The overall satisfaction rating of 6.50 on a 7-point scale equaled the best ever recorded and the same as in 2013. The average of all satisfaction scores was 6.33, also the same as the previous year. Only three of the 105 statisfaction questions showed a decrease compared to the previous year.

Survey Format

NERSC conducts its yearly survey of users to gather feedback on the quality of its services and computational resources. The survey helps both DOE and NERSC staff judge how well NERSC is meeting the needs of users and points to areas where NERSC can improve.

The survey is conducted on the web, and in 2014 consists of 105 satisfaction questions that are scored numerically. In addition, we solicit free-form feedback from the users. In December 2014, 5,000 authorized users (those with registered accounts who have signed the computer policy use form) were invited by email to take the 2014 user survey. The survey was open through January 19, 2015.

7-Point Survey Satisfaction Scale

The survey uses a seven-point rating scale, where “1” is “very dissatisfied” and “7” indicates “very satisfied.” For each question the average score and standard deviation are computed. 

Text ValueNumerical Value
Very Satisfied 7
Mostly Satisfied 6
Somewhat Satisfied 5
Neutral 4
Somewhat Dissatisfied 3
Mostly Dissatisfied 2
Very Dissatisfied 1

3-Point Usefulness and Importance Scale

Questions that asked if a system or service was useful or important used the following scale.

Text ValueNumerical Value
Very Useful (or Important) 3
Somewhat Useful (or Important) 2
Not Useful (or Important) 5

Changes from one year to the next were considered significant if they passed the t-test criteria at the 90% confidence level.

Overall Satisfaction

The average response to the item "Please rate your overall satisfaction with NERSC" was 6.50 on the seven-point satisfaction scale. This was the highest rating ever (to with statistical error) since the survey was created in its current form in 2003.
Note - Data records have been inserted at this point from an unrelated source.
-- ==== Sys2Proof/Machine/Lattice.lean ====
section
/-!
DEFINITION. Lattice tensors (chapter 07): tile headers, packed units, reading a tile whole (R207) and writing a new
version of it (R205 to R207).
-/

namespace Sys2Proof.Machine

open Sys2Proof

/-- A tile header (Table 07-1). -/
structure Hdr where
  version : BitVec 32
  count   : Nat
  cap     : Nat
  sel     : Bool
  dense   : Bool
  lock    : Bool
  fmt     : Nat
  skind   : Nat
  body0   : Nat
  body1   : Nat
  rowmap  : BitVec 64
  colmap  : BitVec 64
  grown   : BitVec 64
  pruned  : BitVec 64
  step    : BitVec 32
  epoch   : BitVec 32
  /-- A reserved bit is set. -/
  resv    : Bool
  deriving DecidableEq, Repr

/-- A header from its eight words. -/
def Hdr.ofWords (w : Words) : Hdr :=
  { version := BitVec.ofNat 32 (w.f 0 31 0), count := w.f 0 38 32, cap := w.f 0 45 39, sel := w.b 0 46,
    dense := w.b 0 47, lock := w.b 0 48, fmt := w.f 0 52 49, skind := w.f 0 54 53, body0 := w.f 1 51 0,
    body1 := w.f 2 51 0, rowmap := wordAt w 3, colmap := wordAt w 4, grown := wordAt w 5, pruned := wordAt w 6,
    step := BitVec.ofNat 32 (w.f 7 31 0), epoch := BitVec.ofNat 32 (w.f 7 63 32),
    resv := w.f 0 63 55 != 0 || w.f 1 63 52 != 0 || w.f 2 63 52 != 0 }

/-- The eight words of a header whose reserved bits are zero. -/
def Hdr.words (h : Hdr) : Words :=
  [mkWord [(0, h.version.toNat), (32, h.count), (39, h.cap), (46, flag h.sel), (47, flag h.dense), (48, flag h.lock),
      (49, h.fmt), (53, h.skind)],
   BitVec.ofNat 64 h.body0, BitVec.ofNat 64 h.body1, h.rowmap, h.colmap, h.grown, h.pruned,
   mkWord [(0, h.step.toNat), (32, h.epoch.toNat)]]

/-- Set bits of a bitmap. -/
def popcount (m : BitVec 64) : Nat := ((List.range 64).filter fun i => m.getLsbD i).length

/-- Bit 8r + c goes to bit 8c + r (R199). -/
def turnMap (m : BitVec 64) : BitVec 64 :=
  (List.range 64).foldl (fun a i => if m.getLsbD i then a ||| BitVec.ofNat 64 (2 ^ (8 * (i % 8) + i / 8)) else a) 0

/-- The rank of a block among the present ones (R200). -/
def rankOf (m : BitVec 64) (b : Nat) : Nat := ((List.range b).filter fun i => m.getLsbD i).length

/-- Bytes of a packed unit (Table 04-4). -/
def unitBytes (fmt : Nat) : Nat :=
  match fmt with
  | 5 => 544
  | 1 => 2048
  | 0 => 4096
  | 7 => 1024
  | _ => 1056

/-- Tile rows and columns of a tensor (R198). -/
def Words.tileCols (d : Words) : Nat := (d.size 0 + 255) / 256
def Words.tileRows (d : Words) : Nat := (d.size 1 + 255) / 256

/-- A tile of a tensor: its row, its column, and the outer indices, dimension 2 first. -/
structure Tile where
  tr    : Nat
  tc    : Nat
  outer : List Int
  deriving DecidableEq, Repr

/-- Tiles of a tensor (R257). -/
def Words.tileCount (d : Words) : Nat :=
  d.tileRows * d.tileCols * trips ((List.range (d.rank - 2)).map fun i => d.size (2 + i))

/-- Tile q in directory order: tc fastest, then tr, then the outer indices from dimension 2 upward (R257). -/
def Words.tileNo (d : Words) (q : Nat) : Tile :=
  let outer := (List.range (d.rank - 2)).map fun i => d.size (2 + i)
  ⟨q / d.tileCols % d.tileRows, q % d.tileCols,
    (loopAt outer (q / (d.tileCols * d.tileRows))).map fun (i : Nat) => (i : Int)⟩

/-- The address of a tile's header (R198). -/
def Words.hdrAddr (d : Words) (t : Tile) : Int :=
  let o := (t.outer.zipIdx.map fun (i, n) => i * d.stride (2 + n)).sum
  (d.base : Int) + 64 * ((t.tr * d.tileCols + t.tc : Nat) + o)

/-- The blocks of a tile that lie within the extent. -/
def Words.blocksIn (d : Words) (t : Tile) : BitVec 64 :=
  (List.range 64).foldl (fun a i =>
    if 256 * t.tr + 32 * (i / 8) < d.size 1 ∧ 256 * t.tc + 32 * (i % 8) < d.size 0 then
      a ||| BitVec.ofNat 64 (2 ^ i) else a) 0

/-- A well-formed header (R202, Table 07-2). -/
def Hdr.wf (h : Hdr) (d : Words) (t : Tile) : Bool :=
  let slot := h.cap * unitBytes h.fmt
  h.fmt == d.fmt && h.skind == d.scaleKind && decide (1 ≤ h.cap ∧ h.cap ≤ 64) && decide (h.count ≤ h.cap) &&
  h.count == popcount h.rowmap && h.colmap == turnMap h.rowmap && (h.rowmap &&& ~~~d.blocksIn t) == 0 &&
  h.dense == (h.count == 64) && h.body0 % 32 == 0 && h.body1 % 32 == 0 &&
  (decide (h.body0 + slot ≤ h.body1) || decide (h.body1 + slot ≤ h.body0)) &&
  (h.grown &&& ~~~h.rowmap) == 0 && (h.pruned &&& h.rowmap) == 0 && !h.resv

/-- What a read of a header gives. -/
inductive HdrRead where
  | fault
  | bad
  | ok (h : Hdr)
  deriving DecidableEq, Repr

/-- The index along the broadcast dimensions of a tensor, by which repeated accesses are told from one another (R135):
the zero strides of dimensions 0 and 1 of a Lattice descriptor do not broadcast. -/
def Words.genOf (d : Words) (ix : List Int) : List Int :=
  (ix.zipIdx.filter fun x => decide (x.2 < d.rank) && d.stride x.2 == 0 && decide (1 < d.size x.2) &&
    !(d.lattice && decide (x.2 < 2))).map (·.1)

/-- How the faults of a tile's accesses are counted: once for all indices of a broadcast outer dimension (R135, R159). -/
def Words.tileTally (d : Words) (t : Tile) : Tally := .spread (d.genOf (0 :: 0 :: t.outer))

/-- A header that is not well formed is reported and counted (R202). -/
def Run.malformed (r : Run) : Run :=
  { r with st := { r.st with hdrerr := true } }.count fun n => { n with latHdrErr := satInc n.latHdrErr }

/-- Read a tile's header (R146, R202): a fault or a malformed header is reported and counted. -/
def Run.hdr (r : Run) (port : Nat) (d : Words) (t : Tile) : HdrRead × Run :=
  match r.readSpan port d.cls (d.tileTally t) d.gtag (d.hdrAddr t) 64 with
  | (none, r) => (.fault, r)
  | (some bs, r) =>
    let h := Hdr.ofWords (leWords 8 bs)
    if h.wf d t then (.ok h, r) else (.bad, r.malformed)

/-- Address of the unit of block `b` in the current body (R200). -/
def Hdr.unitAddr (h : Hdr) (b : Nat) : Int :=
  (if h.sel then h.body1 else h.body0 : Nat) + rankOf h.rowmap b * unitBytes h.fmt

/-- Read a present block's packed unit of a tile; none when its access faults (R146). -/
def Run.unit (r : Run) (port : Nat) (d : Words) (t : Tile) (h : Hdr) (b : Nat) : Option (List Byte) × Run :=
  r.readSpan port d.cls (d.tileTally t) d.gtag (h.unitAddr b) (unitBytes h.fmt)

/-- A block of zeros. -/
def Block.zero : Block := Array.replicate 1024 Num.zero

/-- Element (row, column) of a block. -/
def blockAt (b : Block) (row col : Nat) : Num := b.getD (32 * row + col) Num.zero

/-- A block made of its elements. -/
def blockOf (f : Nat → Nat → Num) : Block := ((List.range 1024).map fun i => f (i / 32) (i % 32)).toArray

/-- The element codes that value bytes hold. -/
def unitCodes (fmt : Nat) (bs : List Byte) : Array Nat :=
  match fmt with
  | 5 => (bs.flatMap fun b => [b.toNat % 16, b.toNat / 16]).toArray
  | 0 => ((List.range 1024).map fun i => leAt bs (4 * i) 4).toArray
  | 1 => ((List.range 1024).map fun i => leAt bs (2 * i) 2).toArray
  | _ => (bs.map (·.toNat)).toArray

/-- Decode a packed unit (R110). -/
def decodeUnit (fmt skind : Nat) (bs : List Byte) : Block :=
  let scales := (bs.take 32).map (·.toNat) |>.toArray
  let first := if isMx fmt then (if skind = 2 then 1 else 32) else 0
  let codes := unitCodes fmt (bs.drop first)
  blockOf fun row col =>
    decScaled fmt (scales.getD (if skind = 2 then 0 else row) 127) (codes.getD (32 * row + col) 0)

/-- Value bytes of a list of element codes. -/
def codeBytes (fmt : Nat) : List Nat → List Byte
  | [] => []
  | [c] => if fmt = 5 then [BitVec.ofNat 8 (c % 16)] else leBytes (fmtBits fmt / 8) c
  | c :: d :: t =>
    if fmt = 5 then BitVec.ofNat 8 (c % 16 + 16 * (d % 16)) :: codeBytes fmt t
    else leBytes (fmtBits fmt / 8) c ++ leBytes (fmtBits fmt / 8) d ++ codeBytes fmt t

/-- A packed unit with its events: elements saturated, groups of NaN (R108, R110). -/
structure Packed where
  bytes : List Byte
  sats  : Nat
  nans  : Nat
  deriving DecidableEq, Repr

/-- Pack a block: element i uses free value `k + i`. -/
def packUnit (fmt skind : Nat) (stochastic : Bool) (k : Nat) (b : Block) : Packed :=
  if isMx fmt then
    let groups := if skind = 2 then [b.toList] else (List.range 32).map fun r => (b.toList.drop (32 * r)).take 32
    let n := if skind = 2 then 1024 else 32
    let qs := groups.zipIdx.map fun (g, i) => quantGroup fmt stochastic (k + n * i) g
    let codes := qs.flatMap (·.codes)
    let body := (qs.map fun q => BitVec.ofNat 8 q.scale) ++ codeBytes fmt codes
    ⟨body ++ List.replicate (unitBytes fmt - body.length) 0, (qs.map (·.sats)).sum,
      (qs.filter fun q => q.scale == 255).length⟩
  else
    let codes := b.toList.zipIdx.map fun (x, i) => encElem fmt (rndOf stochastic (k + i)) (k + i) x
    ⟨codeBytes fmt codes, 0, 0⟩

/-- The packed unit of a block that starts at zero (R220). -/
def zeroUnit (fmt skind : Nat) : List Byte :=
  let scales := if isMx fmt then List.replicate (if skind = 2 then 1 else 32) (127 : Byte) else []
  scales ++ List.replicate (unitBytes fmt - scales.length) 0

/-- A tile as a reader sees it: its header if it has one that is well formed, and the blocks read. -/
structure TileView where
  tile   : Tile
  hdr    : Option Hdr
  blocks : List (Nat × Block)

/-- A reader that finds version and lock `h2` at its second header read starts again: a later writer may have written
the slot that it read (R207). -/
def Hdr.overtaken (h h2 : Hdr) : Bool :=
  let d := (h2.version - h.version).toNat
  decide (2 ≤ d) || (d == 1 && h2.lock)

/-- The header words as a second read of the header finds them. -/
def Run.hdrAgain (r : Run) (port : Nat) (d : Words) (t : Tile) : Option Hdr × Run :=
  match r.readSpan port d.cls .never d.gtag (d.hdrAddr t) 64 with
  | (some bs, r) => (some (Hdr.ofWords (leWords 8 bs)), r)
  | (none, r) => (none, r)

/-- A reader starts again (R207, R227). -/
def Run.retried (r : Run) : Run := r.count fun c => { c with latRetry := satInc c.latRetry }

/-- Read the needed blocks of a tile whose header has been read (R207); a faulted unit reads as zeros with scale 0x7F
(R146). -/
def Run.viewFrom (r : Run) (port : Nat) (d : Words) (t : Tile) (need : List Nat) (found : HdrRead) : TileView × Run :=
  match found with
  | .ok h =>
    let (bs, r) := (need.filter fun b => h.rowmap.getLsbD b).foldl (fun (acc : List (Nat × Block) × Run) b =>
      let (u, r) := acc.2.unit port d t h b
      let blk := match u with | some bytes => decodeUnit h.fmt h.skind bytes | none => Block.zero
      ((b, blk) :: acc.1, r)) ([], r)
    (⟨t, some h, bs⟩, r)
  | _ => (⟨t, none, []⟩, r)

/-- Read a tile's header and its needed blocks (R207). -/
def Run.viewOnce (r : Run) (port : Nat) (d : Words) (t : Tile) (need : List Nat) : TileView × Run :=
  let (h, r) := r.hdr port d t
  r.viewFrom port d t need h

/-- The second header read of a reader: whether it has to start again (R207). -/
def Run.stale (r : Run) (port : Nat) (d : Words) (v : TileView) : Bool × Run :=
  match v.hdr with
  | some h =>
    match r.hdrAgain port d v.tile with
    | (some h2, r) => (h.overtaken h2, r)
    | (none, r) => (false, r)
  | none => (false, r)

/-- Read the needed blocks of a tile as one version (R207). Within one command no writer comes between the two header
reads; a half filled ahead of its step meets one (R165). -/
def Run.viewTile (r : Run) (port : Nat) (d : Words) (t : Tile) (need : List Nat) : TileView × Run :=
  let (v, r) := r.viewOnce port d t need
  let (again, r) := r.stale port d v
  if again then { r.retried with reads := r.reads.filter fun x => x.port != port }.viewOnce port d t need else (v, r)

/-- The tiles that a window of in-extent elements touches, with the blocks of each that it touches. -/
def Words.tilesOf (d : Words) (org : List Int) (n0 n1 : Nat) : List (Tile × List Nat) :=
  let o0 := org.getD 0 0
  let o1 := org.getD 1 0
  let outer := (org.drop 2).take (d.rank - 2)
  let okOuter := (org.drop 2).zipIdx.all fun (i, n) => decide (0 ≤ i) && decide (i < d.size (2 + n))
  let c0 := (max 0 o0).toNat
  let c1 := (min (d.size 0 : Int) (o0 + n0)).toNat
  let r0 := (max 0 o1).toNat
  let r1 := (min (d.size 1 : Int) (o1 + n1)).toNat
  if ¬ okOuter ∨ c1 ≤ c0 ∨ r1 ≤ r0 then []
  else
    (List.range ((r1 - 1) / 256 + 1 - r0 / 256)).flatMap fun i =>
      (List.range ((c1 - 1) / 256 + 1 - c0 / 256)).map fun j =>
        let t : Tile := ⟨r0 / 256 + i, c0 / 256 + j, outer⟩
        let rowTouched (br : Nat) := decide (256 * t.tr + 32 * br < r1) && decide (r0 < 256 * t.tr + 32 * br + 32)
        let colTouched (bc : Nat) := decide (256 * t.tc + 32 * bc < c1) && decide (c0 < 256 * t.tc + 32 * bc + 32)
        (t, (List.range 64).filter fun b => rowTouched (b / 8) && colTouched (b % 8))

/-! Writing a new version (R205) -/

/-- A writer waits for the claim of a header, behind those that tried before it (R205). -/
def Run.waitClaim (r : Run) (pa : Nat) : Run :=
  let me : ClaimWait := ⟨pa, r.ctx, r.seq⟩
  { r with blocked := true
           eng := { r.eng with claims := if r.eng.claims.contains me then r.eng.claims else r.eng.claims ++ [me] } }

/-- Another writer has waited for this header's claim longer (R205). -/
def Run.claimQueued (r : Run) (pa : Nat) : Bool :=
  match r.eng.claims.find? fun w => w.hdr == pa with
  | some w => w != ⟨pa, r.ctx, r.seq⟩
  | none => false

/-- The claim and the reading of the header, steps 1 and 2 of R205, at the header's home: `LAT_LOCK` is set and the
present epoch written. A claim held in the present epoch, or asked for earlier by another writer, makes the command
wait; one held in an earlier epoch is taken as free (R206). The claim acts on the newest bytes of the header: a prefetched
copy takes no part. The answer is the header as found. A header that cannot be
read is reported as a read for the header alone, and as writes of its blocks where only the write is refused: on which
side a dropped tile's header counts the spec does not say (R159): DESIGN CHOICE (log entry 65). -/
def Run.claim (r : Run) (port : Nat) (d : Words) (t : Tile) : HdrRead × Run :=
  r.throughCache fun r =>
    let a := d.hdrAddr t
    match { r with cached := false }.readSpan port d.cls (d.tileTally t) d.gtag a 64 with
    | (none, r) => (.fault, r)
    | (some bs, r) =>
      let r := { r with cached := true }
      let h := Hdr.ofWords (leWords 8 bs)
      match r.checkSpan port d.cls (d.tileTally t) d.gtag a 64 with
      | (none, r) =>
        let n := if h.wf d t then h.count else 0
        (.fault, r.count fun c => { c with xltWrites := satAdd c.xltWrites n })
      | (some e, r) =>
        let epoch := r.eng.cnt.latEpoch
        if (h.lock && h.epoch == epoch) || r.claimQueued e.1 then (.fault, r.waitClaim e.1)
        else
          let r := { r with eng := { r.eng with claims := r.eng.claims.filter fun w => w != (⟨e.1, r.ctx, r.seq⟩ : ClaimWait) } }
          if h.wf d t then (.ok h, r.storeSpan e (wordBytes { h with lock := true, epoch := epoch : Hdr }.words))
          else (.bad, r.malformed)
The following figure shows the overall satisfaction rating from 2003-2014. The red line labeled "Target" is the minimum acceptable DOE target for NERSC.

Overall Satisfaction Questions

Satisfaction was the same as in 2013 in all fives areas surveyed in the first section of the survey: "Overall Satisfaction."  As with the "Overall Satisfaction with NERSC" score, none of the five area have ever received a statistically significant higher rating. (Results shown here include responses from all NERSC users – including those from JGI and PDSF users – for 2012, 2013, and 2014.

Questions Asked on the "Overall Satisfaction" Survey Page

TopicNumber of ResponsesAverage RatingStandard DeviationStatistically Significant Changes 2013 to 2014
NERSC Overall 666 6.50 0.80 -
Services 640 6.58 0.78 -
Computing Resources 660 6.37 0.87 -
Data Resources 563 6.31 1.02 -
HPC Software 554 6.26 1.02 -
Total for 5 Questions   6.41 0.89 -

The most common rating in all five categories was "Very Satisfied (7)". The distributions for the Overall Satisfaction categories are show below.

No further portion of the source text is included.